On 6 November 2017, Google Doodle commemorated her 91st birthday. On 26 February 2025, a rainbow plaque was unveiled at her former London home in Warwick Avenue.

== Television and film appearances ==
- Caesar's Wife, 1951, television acting role.
- You're Only Young Twice, 1952, film acting role as Nellie.
- Love and Mr Lewisham, 1953, television acting role.
- The Wedding of Lili Marlene, 1953, film acting role as Theatre Barmaid.
- Serious Charge, 1953, repertory theatre acting role.
- The Broken Jug, 1953, television acting role as Grete.
- Gilbert Harding Finds Out, 1954, as straight-to-camera television reporter.
- Lilacs in the Spring, 1954, film acting role.
- The Dam Busters, 1955, film acting role as Canteen Waitress.

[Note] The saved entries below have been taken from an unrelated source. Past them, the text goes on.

/-- Major 0x0A, VIALUI (R34). -/
def rawVialui (w : Word) : Option Instr :=
  match (w.extractLsb' 0 4).toNat with
  | 0 => some (.vaddi (w.extractLsb' 20 6) (w.extractLsb' 14 6) (w.extractLsb' 4 10))
  | 1 => some (.vandi (w.extractLsb' 20 6) (w.extractLsb' 14 6) (w.extractLsb' 4 10))
  | 2 => some (.vori (w.extractLsb' 20 6) (w.extractLsb' 14 6) (w.extractLsb' 4 10))
  | 3 => some (.vxori (w.extractLsb' 20 6) (w.extractLsb' 14 6) (w.extractLsb' 4 10))
  | 4 => some (.vshli (w.extractLsb' 20 6) (w.extractLsb' 14 6) (w.extractLsb' 4 5))
  | 5 => some (.vshri (w.extractLsb' 20 6) (w.extractLsb' 14 6) (w.extractLsb' 4 5))
  | 6 => some (.vsrai (w.extractLsb' 20 6) (w.extractLsb' 14 6) (w.extractLsb' 4 5))
  | 7 => some (.vmini (w.extractLsb' 20 6) (w.extractLsb' 14 6) (w.extractLsb' 4 10))
  | 8 => some (.vmaxi (w.extractLsb' 20 6) (w.extractLsb' 14 6) (w.extractLsb' 4 10))
  | 9 => some (.vmovi (w.extractLsb' 20 6) (w.extractLsb' 4 10))
  | 10 => some (.vunpk (w.extractLsb' 20 6) (w.extractLsb' 14 6) (w.extractLsb' 4 3))
  | _ => none

/-- Major 0x0B, VLUI (R34). -/
def rawVlui (w : Word) : Option Instr :=
  some (.vlui (w.extractLsb' 20 6) (w.extractLsb' 0 20))

/-- Major 0x0C, CMP (R34). -/
def rawCmp (w : Word) : Option Instr :=
  match (w.extractLsb' 0 4).toNat with
  | 0 => some (.vcmp (w.extractLsb' 19 7) (w.extractLsb' 13 6) (w.extractLsb' 7 6) (w.extractLsb' 4 3))
  | 1 => some (.vcmps (w.extractLsb' 19 7) (w.extractLsb' 13 6) (w.extractLsb' 7 5) (w.extractLsb' 4 3))
  | 2 => some (.fcmp (w.extractLsb' 19 7) (w.extractLsb' 13 6) (w.extractLsb' 7 6) (w.extractLsb' 4 3))
  | 3 => some (.fcmps (w.extractLsb' 19 7) (w.extractLsb' 13 6) (w.extractLsb' 7 5) (w.extractLsb' 4 3))
  | 4 => some (.dcmp (w.extractLsb' 19 7) (w.extractLsb' 14 5) (w.extractLsb' 8 5) (w.extractLsb' 4 3))
  | _ => none

/-- Major 0x0D, PLOG (R34). -/
def rawPlog (w : Word) : Option Instr :=
  match (w.extractLsb' 0 5).toNat with
  | 0 => some (.pand (w.extractLsb' 19 7) (w.extractLsb' 12 7) (w.extractLsb' 5 7))
  | 1 => some (.por (w.extractLsb' 19 7) (w.extractLsb' 12 7) (w.extractLsb' 5 7))
  | 2 => some (.pxor (w.extractLsb' 19 7) (w.extractLsb' 12 7) (w.extractLsb' 5 7))
  | 3 => some (.pandn (w.extractLsb' 19 7) (w.extractLsb' 12 7) (w.extractLsb' 5 7))
  | 4 => some (.pnot (w.extractLsb' 19 7) (w.extractLsb' 12 7))
  | 5 => some (.pmov (w.extractLsb' 19 7) (w.extractLsb' 12 7))
  | 6 => some (.pset (w.extractLsb' 19 7))
  | 7 => some (.pclr (w.extractLsb' 19 7))
  | _ => none

/-- Major 0x10, FALU (R34). -/
def rawFalu (w : Word) : Option Instr :=
  match (w.extractLsb' 0 4).toNat with
  | 0 => some (.fadd (w.extractLsb' 20 6) (w.extractLsb' 14 6) (w.extractLsb' 8 6) (w.extractLsb' 5 3) (w.extractLsb' 4 1))
  | 1 => some (.fsub (w.extractLsb' 20 6) (w.extractLsb' 14 6) (w.extractLsb' 8 6) (w.extractLsb' 5 3) (w.extractLsb' 4 1))
  | 2 => some (.fmul (w.extractLsb' 20 6) (w.extractLsb' 14 6) (w.extractLsb' 8 6) (w.extractLsb' 5 3) (w.extractLsb' 4 1))
  | 3 => some (.ffma (w.extractLsb' 20 6) (w.extractLsb' 14 6) (w.extractLsb' 8 6) (w.extractLsb' 5 3) (w.extractLsb' 4 1))
  | 4 => some (.ffms (w.extractLsb' 20 6) (w.extractLsb' 14 6) (w.extractLsb' 8 6) (w.extractLsb' 5 3) (w.extractLsb' 4 1))
  | 5 => some (.fmin (w.extractLsb' 20 6) (w.extractLsb' 14 6) (w.extractLsb' 8 6) (w.extractLsb' 5 3) (w.extractLsb' 4 1))
  | 6 => some (.fmax (w.extractLsb' 20 6) (w.extractLsb' 14 6) (w.extractLsb' 8 6) (w.extractLsb' 5 3) (w.extractLsb' 4 1))
  | 7 => some (.fminn (w.extractLsb' 20 6) (w.extractLsb' 14 6) (w.extractLsb' 8 6) (w.extractLsb' 5 3) (w.extractLsb' 4 1))
  | 8 => some (.fmaxn (w.extractLsb' 20 6) (w.extractLsb' 14 6) (w.extractLsb' 8 6) (w.extractLsb' 5 3) (w.extractLsb' 4 1))
  | 9 => some (.fabs (w.extractLsb' 20 6) (w.extractLsb' 14 6) (w.extractLsb' 5 3) (w.extractLsb' 4 1))
  | 10 => some (.fneg (w.extractLsb' 20 6) (w.extractLsb' 14 6) (w.extractLsb' 5 3) (w.extractLsb' 4 1))
  | 11 => some (.fcpys (w.extractLsb' 20 6) (w.extractLsb' 14 6) (w.extractLsb' 8 6) (w.extractLsb' 5 3) (w.extractLsb' 4 1))
  | 12 => some (.fscl (w.extractLsb' 20 6) (w.extractLsb' 14 6) (w.extractLsb' 8 6) (w.extractLsb' 5 3) (w.extractLsb' 4 1))
  | 13 => some (.fcls (w.extractLsb' 20 6) (w.extractLsb' 14 6) (w.extractLsb' 5 3) (w.extractLsb' 4 1))
  | 14 => some (.frnd (w.extractLsb' 20 6) (w.extractLsb' 14 6) (w.extractLsb' 5 3) (w.extractLsb' 4 1))
  | _ => none

/-- Major 0x11, FCVT (R34). -/
def rawFcvt (w : Word) : Option Instr :=
  some (.fcvt (w.extractLsb' 20 6) (w.extractLsb' 14 6) (w.extractLsb' 8 6) (w.extractLsb' 5 3) (w.extractLsb' 4 1) (w.extractLsb' 3 1) (w.extractLsb' 0 3))

/-- Major 0x12, HALU (R34). -/
def rawHalu (w : Word) : Option Instr :=
  match (w.extractLsb' 0 4).toNat with
  | 0 => some (.hadd2 (w.extractLsb' 20 6) (w.extractLsb' 14 6) (w.extractLsb' 8 6) (w.extractLsb' 5 3) (w.extractLsb' 4 1))
  | 1 => some (.hsub2 (w.extractLsb' 20 6) (w.extractLsb' 14 6) (w.extractLsb' 8 6) (w.extractLsb' 5 3) (w.extractLsb' 4 1))
  | 2 => some (.hmul2 (w.extractLsb' 20 6) (w.extractLsb' 14 6) (w.extractLsb' 8 6) (w.extractLsb' 5 3) (w.extractLsb' 4 1))
  | 3 => some (.hfma2 (w.extractLsb' 20 6) (w.extractLsb' 14 6) (w.extractLsb' 8 6) (w.extractLsb' 5 3) (w.extractLsb' 4 1))
  | 4 => some (.hmin2 (w.extractLsb' 20 6) (w.extractLsb' 14 6) (w.extractLsb' 8 6) (w.extractLsb' 5 3) (w.extractLsb' 4 1))
  | 5 => some (.hmax2 (w.extractLsb' 20 6) (w.extractLsb' 14 6) (w.extractLsb' 8 6) (w.extractLsb' 5 3) (w.extractLsb' 4 1))
  | 8 => some (.badd2 (w.extractLsb' 20 6) (w.extractLsb' 14 6) (w.extractLsb' 8 6) (w.extractLsb' 5 3) (w.extractLsb' 4 1))
  | 9 => some (.bsub2 (w.extractLsb' 20 6) (w.extractLsb' 14 6) (w.extractLsb' 8 6) (w.extractLsb' 5 3) (w.extractLsb' 4 1))
  | 10 => some (.bmul2 (w.extractLsb' 20 6) (w.extractLsb' 14 6) (w.extractLsb' 8 6) (w.extractLsb' 5 3) (w.extractLsb' 4 1))
  | 11 => some (.bfma2 (w.extractLsb' 20 6) (w.extractLsb' 14 6) (w.extractLsb' 8 6) (w.extractLsb' 5 3) (w.extractLsb' 4 1))
  | _ => none

/-- Major 0x13, DALU (R34). -/
def rawDalu (w : Word) : Option Instr :=
  match (w.extractLsb' 0 4).toNat with
  | 0 => some (.dadd (w.extractLsb' 21 5) (w.extractLsb' 15 5) (w.extractLsb' 9 5) (w.extractLsb' 5 3) (w.extractLsb' 4 1))
  | 1 => some (.dsub (w.extractLsb' 21 5) (w.extractLsb' 15 5) (w.extractLsb' 9 5) (w.extractLsb' 5 3) (w.extractLsb' 4 1))
  | 2 => some (.dmul (w.extractLsb' 21 5) (w.extractLsb' 15 5) (w.extractLsb' 9 5) (w.extractLsb' 5 3) (w.extractLsb' 4 1))
  | 3 => some (.dfma (w.extractLsb' 21 5) (w.extractLsb' 15 5) (w.extractLsb' 9 5) (w.extractLsb' 5 3) (w.extractLsb' 4 1))
  | 4 => some (.dmin (w.extractLsb' 21 5) (w.extractLsb' 15 5) (w.extractLsb' 9 5) (w.extractLsb' 5 3) (w.extractLsb' 4 1))
  | 5 => some (.dmax (w.extractLsb' 21 5) (w.extractLsb' 15 5) (w.extractLsb' 9 5) (w.extractLsb' 5 3) (w.extractLsb' 4 1))
  | _ => none

/-- Major 0x14, SFU (R34). -/
def rawSfu (w : Word) : Option Instr :=
  match (w.extractLsb' 0 4).toNat with
  | 0 => some (.exp2 (w.extractLsb' 20 6) (w.extractLsb' 14 6) (w.extractLsb' 5 3) (w.extractLsb' 4 1))
  | 1 => some (.log2 (w.extractLsb' 20 6) (w.extractLsb' 14 6) (w.extractLsb' 5 3) (w.extractLsb' 4 1))
  | 2 => some (.rcp (w.extractLsb' 20 6) (w.extractLsb' 14 6) (w.extractLsb' 5 3) (w.extractLsb' 4 1))
  | 3 => some (.rsq (w.extractLsb' 20 6) (w.extractLsb' 14 6) (w.extractLsb' 5 3) (w.extractLsb' 4 1))
  | 4 => some (.sqrt (w.extractLsb' 20 6) (w.extractLsb' 14 6) (w.extractLsb' 5 3) (w.extractLsb' 4 1))
  | 5 => some (.sinpi (w.extractLsb' 20 6) (w.extractLsb' 14 6) (w.extractLsb' 5 3) (w.extractLsb' 4 1))
  | 6 => some (.cospi (w.extractLsb' 20 6) (w.extractLsb' 14 6) (w.extractLsb' 5 3) (w.extractLsb' 4 1))
  | 7 => some (.tanh (w.extractLsb' 20 6) (w.extractLsb' 14 6) (w.extractLsb' 5 3) (w.extractLsb' 4 1))
  | _ => none

/-- Major 0x18, XLANE (R34). -/
def rawXlane (w : Word) : Option Instr :=
  match (w.extractLsb' 0 4).toNat with
  | 0 => some (.shfl (w.extractLsb' 20 6) (w.extractLsb' 14 6) (w.extractLsb' 8 6) (w.extractLsb' 5 3) (w.extractLsb' 4 1))
  | 1 => some (.shflx (w.extractLsb' 20 6) (w.extractLsb' 14 6) (w.extractLsb' 8 5) (w.extractLsb' 5 3) (w.extractLsb' 4 1))
  | 2 => some (.shflup (w.extractLsb' 20 6) (w.extractLsb' 14 6) (w.extractLsb' 8 5) (w.extractLsb' 5 3) (w.extractLsb' 4 1))
  | 3 => some (.shfldn (w.extractLsb' 20 6) (w.extractLsb' 14 6) (w.extractLsb' 8 5) (w.extractLsb' 5 3) (w.extractLsb' 4 1))
  | 4 => some (.bcast (w.extractLsb' 20 6) (w.extractLsb' 14 6) (w.extractLsb' 8 5) (w.extractLsb' 5 3) (w.extractLsb' 4 1))
  | _ => none

/-- Major 0x19, VOTE (R34). -/
def rawVote (w : Word) : Option Instr :=
  match (w.extractLsb' 0 4).toNat with
  | 0 => some (.vbal (w.extractLsb' 21 5) (w.extractLsb' 14 7))
  | 1 => some (.vany (w.extractLsb' 21 5) (w.extractLsb' 14 7))
  | 2 => some (.vall (w.extractLsb' 21 5) (w.extractLsb' 14 7))
  | 3 => some (.vcnt (w.extractLsb' 21 5) (w.extractLsb' 14 7))
  | _ => none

- You Can't Escape, 1955, television acting role as Mrs Baggerley.
- Grace Kelly's Monaco wedding to Prince Rainier, 1956, as straight-to-camera television reporter. Won a Prix D'Italia.
- Pantomania or Dick Wittington, 1956, television comedy acting role.
- Tonight, as straight-to-camera television reporter.
- Hotfoot and Highlight, as straight-to-camera television reporter.
- Panorama, as straight-to-camera television reporter.
- Late Night Extra, as straight-to-camera television reporter.
- Trouble for Two, 1958, television acting role in a sitcom.
- Discovering America, 1958–1960, as straight-to-camera television reporter.
- Jacqueline Mackenzie in America, as straight-to-camera television reporter.
- Speak for Yourself, 1974 as television co-scriptwriter.
- Gays: Speaking Up, 1978 as interviewee.
- We Recruit, 1995, appearance in a Channel 4 television documentary about the Lesbian Avengers.
- From High Heels to Sensible Shoes, 1997, contributor to the BBC television series The Day That Changed My Life.